Jesuit Georg Gaar, who had been Singer’s confessor before death, preached a sermon at her cremation “praising the wise severity of laws against these crimes, and speculating that this might be God’s warning against the men of our time who do not believe in witches, or magic, or the devil, or God. Father Gaar plainly thought himself, and told the people, that they only needed to read the evidence from Unterzell to be persuaded of the justice of the sentence and the truth about witchcraft.”
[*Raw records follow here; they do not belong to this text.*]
-- ==== Sys2Proof/Laws/KeepsExec.lean ====
section
/-! SUPPORT. One lemma per function: it keeps the queue and the canonical form of the memories. Here:
every command, the arrivals, the tick and the step. -/

namespace Sys2Proof.Machine

theorem exec_keeps {s0 i s} (h_s : Keeps s0 s) : KeepsNext s0 (exec i s) := by
  unfold exec
  repeat' (first
    | with_reducible assumption | with_reducible apply execNop_keeps | with_reducible apply execCall_keeps
    | with_reducible apply execCommitPoint_keeps | with_reducible apply execHalt_keeps | with_reducible apply execMark_keeps
    | with_reducible apply execArrayIdle_keeps | with_reducible apply execMatmul_keeps | with_reducible apply execArrayHold_keeps
    | with_reducible apply execSorusIdle_keeps | with_reducible apply execSpmm_keeps | with_reducible apply execScore_keeps
    | with_reducible apply execSorusHold_keeps | with_reducible apply execFeederIdle_keeps | with_reducible apply execLoadw_keeps
    | with_reducible apply execLoadwT_keeps | with_reducible apply execSwap_keeps | with_reducible apply execFiligreeIdle_keeps
    | with_reducible apply execKernel_keeps | with_reducible apply execUpdate_keeps | with_reducible apply execPrune_keeps
    | with_reducible apply execRegrow_keeps | with_reducible apply execRoute_keeps | with_reducible apply execMcIdle_keeps
    | with_reducible apply execRead_keeps | with_reducible apply execWrite_keeps | with_reducible apply execCopy_keeps
    | with_reducible apply execReduce_keeps | with_reducible apply execPortIdle_keeps | with_reducible apply execPortSend_keeps
    | with_reducible apply execPortRecv_keeps | with_reducible apply execBcast_keeps | with_reducible apply execStavlinkIdle_keeps
    | with_reducible apply execStavlinkSend_keeps | with_reducible apply execStavlinkRecv_keeps
    | with_reducible apply execPost_keeps | with_reducible apply execSeal_keeps | with_reducible apply execPhase_keeps
    | with_reducible apply execFloor_keeps | with_reducible apply execFence_keeps
    | with_reducible apply execPendingCommandStart_keeps | with_reducible apply execLoadwComplete_keeps
    | with_reducible apply execSwapComplete_keeps | with_reducible apply execMatmulComplete_keeps
    | with_reducible apply execSpmmComplete_keeps | with_reducible apply execKernelComplete_keeps
    | with_reducible apply execUpdatePartComplete_keeps | with_reducible apply execRouteComplete_keeps
    | with_reducible apply execTransferComplete_keeps | with_reducible apply execFenceComplete_keeps
    | with_reducible apply execReduceWindowExpiry_keeps | with_reducible apply execSealComplete_keeps
    | with_reducible apply execFrameTick_keeps | with_reducible apply execStreamFetch_keeps
    | with_reducible apply execBackgroundReserveStart_keeps | with_reducible apply execFrameSyncEdge_keeps
    | with_reducible apply execSyncLost_keeps | with_reducible apply execPlanFix_keeps | with_reducible apply execBridgeFail_keeps
    | with_reducible apply execStreamFlitReceive_keeps | with_reducible apply execBstoreReceive_keeps
    | with_reducible apply execBreduceReceive_keeps | with_reducible apply execBloadReceive_keeps
    | with_reducible apply execBloadRspReceive_keeps | with_reducible apply execBamoReceive_keeps
    | with_reducible apply execBamoRspReceive_keeps | with_reducible apply execHeartbeatReceive_keeps
    | with_reducible apply execCensusReceive_keeps | with_reducible apply execPoisonStepReceive_keeps
    | with_reducible apply execNakReceive_keeps | with_reducible apply execCreditReceive_keeps
    | with_reducible apply execDegradeReceive_keeps | with_reducible apply execRetrainDoneReceive_keeps
    | with_reducible apply execLinkDegraded_keeps | with_reducible apply execPortRetrainComplete_keeps
    | with_reducible apply execPortStall_keeps | with_reducible apply execBoardLoadTimeout_keeps
    | with_reducible apply execStreamUnmatched_keeps | with_reducible apply execHeartbeatLost_keeps
    | with_reducible apply execCensusClose_keeps | with_reducible apply execRoutingBankSwitch_keeps
    | with_reducible apply execLocketDataReceive_keeps | with_reducible apply execLocketAckReceive_keeps
    | with_reducible apply execLocketCompare_keeps | with_reducible apply execDeltaAckReceive_keeps
    | with_reducible apply execReadySend_keeps | with_reducible apply execReadyReceive_keeps
    | with_reducible apply execCoordinatorDecision_keeps | with_reducible apply execCommitTimeout_keeps
    | with_reducible apply execCommitReceive_keeps | with_reducible apply execAbortReceive_keeps
    | with_reducible apply execRevertStart_keeps | with_reducible apply execRevertDone_keeps
    | with_reducible apply execRevertedReceive_keeps | with_reducible apply execRestartReceive_keeps
    | with_reducible apply execOutcomeReceive_keeps | with_reducible apply execOutcomeDecision_keeps
    | with_reducible apply execFillReqReceive_keeps | with_reducible apply execFillDataReceive_keeps
    | with_reducible apply execLocketReqReceive_keeps | with_reducible apply execFaultReport_keeps
    | with_reducible apply execFirstFaultLatch_keeps | with_reducible apply execFrondHang_keeps
    | with_reducible apply execUnitHang_keeps | with_reducible apply execThallusHang_keeps
    | with_reducible apply execFrondResetDone_keeps | with_reducible apply execClusterResetDone_keeps
    | with_reducible apply execModuleReset_keeps | with_reducible apply execReplayFrame_keeps
    | with_reducible apply execReplayPass_keeps | with_reducible apply execGuiltyContext_keeps
    | with_reducible apply execStitchLate_keeps | with_reducible apply execProgramStart_keeps
    | with_reducible apply execProgramStop_keeps | with_reducible apply execSyncTrackingArm_keeps
    | with_reducible apply execClearFirstFault_keeps | with_reducible apply execFrondResetRequest_keeps
    | with_reducible apply execClusterResetRequest_keeps | with_reducible apply execDumpRequest_keeps
    | with_reducible apply execDumpHarvested_keeps | with_reducible apply execStoreSettings_keeps
    | with_reducible apply execRestoreDefaults_keeps | with_reducible apply execMaintenanceMode_keeps
    | with_reducible apply execHoldStep_keeps | with_reducible apply execHoldRelease_keeps
    | with_reducible apply execUpdateVerify_keeps | with_reducible apply execUpdateInstall_keeps
    | with_reducible apply execInstallComplete_keeps | with_reducible apply execUpdateActivate_keeps
    | with_reducible apply execActivateStep_keeps | with_reducible apply execUpdateRevert_keeps
    | with_reducible apply execUpdateCommit_keeps | with_reducible apply execUpdateAbandon_keeps
    | with_reducible apply execAttestationNonce_keeps | with_reducible apply execQuoteComplete_keeps
    | with_reducible apply execFactoryToken_keeps | with_reducible apply execInjectionRequest_keeps
    | with_reducible apply execInjectionFire_keeps | with_reducible apply execRepairRequest_keeps
    | with_reducible apply execRepairEvacuationDone_keeps | with_reducible apply execRepairSoft_keeps
    | with_reducible apply execRepairRestoreDone_keeps | with_reducible apply execMetadataAddress_keeps
    | with_reducible apply execTranslateAddress_keeps | with_reducible apply execPortRestore_keeps
    | with_reducible apply execConfigurationSwitchStep_keeps | with_reducible apply execFenceRelease_keeps
    | with_reducible apply execCensusRequest_keeps | with_reducible apply execResolve_keeps
    | with_reducible apply execResume_keeps | with_reducible apply execRestoreRecord_keeps
    | with_reducible apply execReEncode_keeps | with_reducible apply execExportStep_keeps
    | with_reducible apply execExportDone_keeps | with_reducible apply execMailboxPop_keeps
    | with_reducible apply execRegisterWrite_keeps | with_reducible apply execNagaukRead_keeps
    | with_reducible apply execNagaukWrite_keeps | with_reducible apply execSegInit_keeps | with_reducible apply execSeg_keeps
    | with_reducible apply execNagaukAbort_keeps | with_reducible apply execIdentify_keeps
    | with_reducible apply execSessionTimeout_keeps | with_reducible apply execMgmtFlitReceive_keeps
    | with_reducible apply execCanBusOffRecovery_keeps | with_reducible apply execMap_keeps | with_reducible apply execUnmap_keeps
    | with_reducible apply execMboxRecv_keeps | with_reducible apply execMboxRecvTimeout_keeps
    | with_reducible apply execMboxSend_keeps | with_reducible apply execSlotSubmit_keeps
    | with_reducible apply execSlotStatus_keeps | with_reducible apply execYield_keeps | with_reducible apply execLog_keeps
    | with_reducible apply execExit_keeps | with_reducible apply execQuantumExpiry_keeps
    | with_reducible apply execUserContextException_keeps | with_reducible apply execPowerUp_keeps
    | with_reducible apply execInputRange_keeps | with_reducible apply execInputUndervoltage_keeps
    | with_reducible apply execInputOvervoltage_keeps | with_reducible apply execPowerSample_keeps
    | with_reducible apply execInputLimiter_keeps | with_reducible apply execOvercurrent_keeps
    | with_reducible apply execRegulatorFault_keeps | with_reducible apply execDroop_keeps
    | with_reducible apply execDroopRecovery_keeps | with_reducible apply execThermalSample_keeps
    | with_reducible apply execCoefficientRecalibration_keeps | with_reducible apply execAgeingCheck_keeps
    | with_reducible apply execRefclkLoss_keeps | with_reducible apply execRefclkReturn_keeps
    | with_reducible apply execExtest_keeps | with_reducible apply execIdcode_keeps | with_reducible apply execSamplePreload_keeps
    | with_reducible apply execClamp_keeps | with_reducible apply execHighz_keeps | with_reducible apply execBypass_keeps
    | with_reducible apply execMaskOpComplete_keeps | with_reducible apply execStitchComplete_keeps
    | with_reducible apply execVerifyComplete_keeps | with_reducible apply execStoreSettingsComplete_keeps
    | with_reducible apply execRepairComplete_keeps | with_reducible apply execIdleReceive_keeps
    | with_reducible apply execCanBusOff_keeps | with_reducible apply execBoardSpaceAccess_keeps
    | with_reducible apply State.count_keeps | with_reducible apply fenceComplete_keeps | with_reducible apply loadwComplete_keeps
    | with_reducible apply swapComplete_keeps | with_reducible apply matmulComplete_keeps
    | with_reducible apply spmmComplete_keeps | with_reducible apply transferComplete_keeps
    | with_reducible apply reduceWindowExpiry_keeps | with_reducible apply linkDegraded_keeps
    | with_reducible apply State.resume_keeps | with_reducible apply portStall_keeps | with_reducible apply boardLoadTimeout_keeps
    | with_reducible apply streamUnmatched_keeps | with_reducible apply updatePartComplete_keeps
    | with_reducible apply sealComplete_keeps | with_reducible apply locketCompare_keeps
    | with_reducible apply heartbeatLost_keeps | with_reducible apply State.fence_keeps | with_reducible apply censusClose_keeps
    | with_reducible apply readySend_keeps | with_reducible apply coordinatorDecision_keeps
    | with_reducible apply commitTimeout_keeps | with_reducible apply outcomeDecision_keeps
    | with_reducible apply revertStart_keeps | with_reducible apply revertDone_keeps
    | with_reducible apply routingBankSwitch_keeps | with_reducible apply frondResetDone_keeps
    | with_reducible apply clusterResetDone_keeps | with_reducible apply moduleReset_keeps | with_reducible apply powerUp_keeps
    | with_reducible apply faultReport_keeps | with_reducible apply firstFaultLatch_keeps | with_reducible apply frondHang_keeps
    | with_reducible apply unitHang_keeps | with_reducible apply thallusHang_keeps | with_reducible apply bridgeFail_keeps
    | with_reducible apply injectionFire_keeps | with_reducible apply replayFrame_keeps | with_reducible apply replayPass_keeps
    | with_reducible apply guiltyContext_keeps | with_reducible apply stitchComplete_keeps | with_reducible apply stitchLate_keeps
    | with_reducible apply streamFetch_keeps | with_reducible apply frameSyncEdge_keeps | with_reducible apply syncLost_keeps
    | with_reducible apply refclkLoss_keeps | with_reducible apply refclkReturn_keeps | with_reducible apply planFix_keeps
    | with_reducible apply powerSample_keeps | with_reducible apply inputLimiter_keeps | with_reducible apply inputRange_keeps
    | with_reducible apply inputUndervoltage_keeps | with_reducible apply inputOvervoltage_keeps
    | with_reducible apply overcurrent_keeps | with_reducible apply regulatorFault_keeps | with_reducible apply droop_keeps
    | with_reducible apply droopRecovery_keeps | with_reducible apply thermalSample_keeps | with_reducible apply ageingCheck_keeps
    | with_reducible apply State.call_keeps | with_reducible apply boardSpaceAccess_keeps | with_reducible apply frameTick_keeps
    | with_reducible apply translateAddress_keeps | with_reducible apply updateVerify_keeps
    | with_reducible apply verifyComplete_keeps | with_reducible apply updateInstall_keeps
    | with_reducible apply installComplete_keeps | with_reducible apply updateActivate_keeps
    | with_reducible apply updateRevert_keeps | with_reducible apply updateCommit_keeps | with_reducible apply updateAbandon_keeps
    | with_reducible apply activateStep_keeps | with_reducible apply storeSettings_keeps
    | with_reducible apply restoreDefaults_keeps | with_reducible apply quoteComplete_keeps
    | with_reducible apply maintenanceMode_keeps | with_reducible apply factoryToken_keeps | with_reducible apply holdStep_keeps
    | with_reducible apply holdRelease_keeps | with_reducible apply exportStep_keeps | with_reducible apply exportDone_keeps
    | with_reducible apply kernelComplete_keeps | with_reducible apply samplePreload_keeps
    | with_reducible apply maskOpComplete_keeps | with_reducible apply routeComplete_keeps
    | with_reducible apply State.message_keeps | with_reducible apply backgroundReserveStart_keeps
    | with_reducible apply goOn_keeps | split)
Tartarotti reprinted this sermon with a critical commentary. But some theologians (and not only Bavarians*) were ready to go to bat for the traditional superstitions.**
According to Brian Copenhaver, writing in the Journal of the History of Philosophy (January, 1979):
The rigorist Dominican Daniele Concina [Italian link -ed] argued that God permits witchcraft “for the greater confirmation of faith,” and he disposed of the skeptical sections of the Canon episcopi as a forger’s work. In a variation on Pangloss’s reasoning about noses and spectacles, Benedetto Bonelli deduced the reality of witchcraft from the existence of laws against witches.
As another critic of Tartarotti fretted, “Does not the denial of the existence of demons open the way and lead directly to the denial of the existence of God?”
Interestingly, Tartarotti accepted the reality of “magic” while denying the existence of witches, ascribing the latter’s survival as folklore to incomplete Christianization. While (see Copenhaver once again) this tack could be read as a tactical choice of moderation on Tartarotti’s part to achieve the pragmatic end of eliminating witchcraft trials, it put him in the crossfire between more rigorously rationalist intellectuals and the likes of Georg Gaar.
This angle of Tartarotti’s, especially given his simultaneous interest in the occult, has led to his work’s subsequent adoption as an antecedent to the still-popular if academically disreputable theory that underground sects of pagan practitioners really did persist in Europe, and were the true targets of witch-hunts like the one that killed Maria Renata Singer.
A lengthy 19th-century treatment of the case is available in German in a public domain Google books entry here.
* 18th century English theologian John Wesley, feeling himself pinned by the Old Testament verses about not-suffering-a-witch-to-live and all that, insisted that “giving up witchcraft is, in effect, giving up the Bible” and “the credit of all history, sacred and profane.”
** Conversely, a German scholar sneered at the backward prejudices of “the common rabble, especially in our beloved Bavaria.”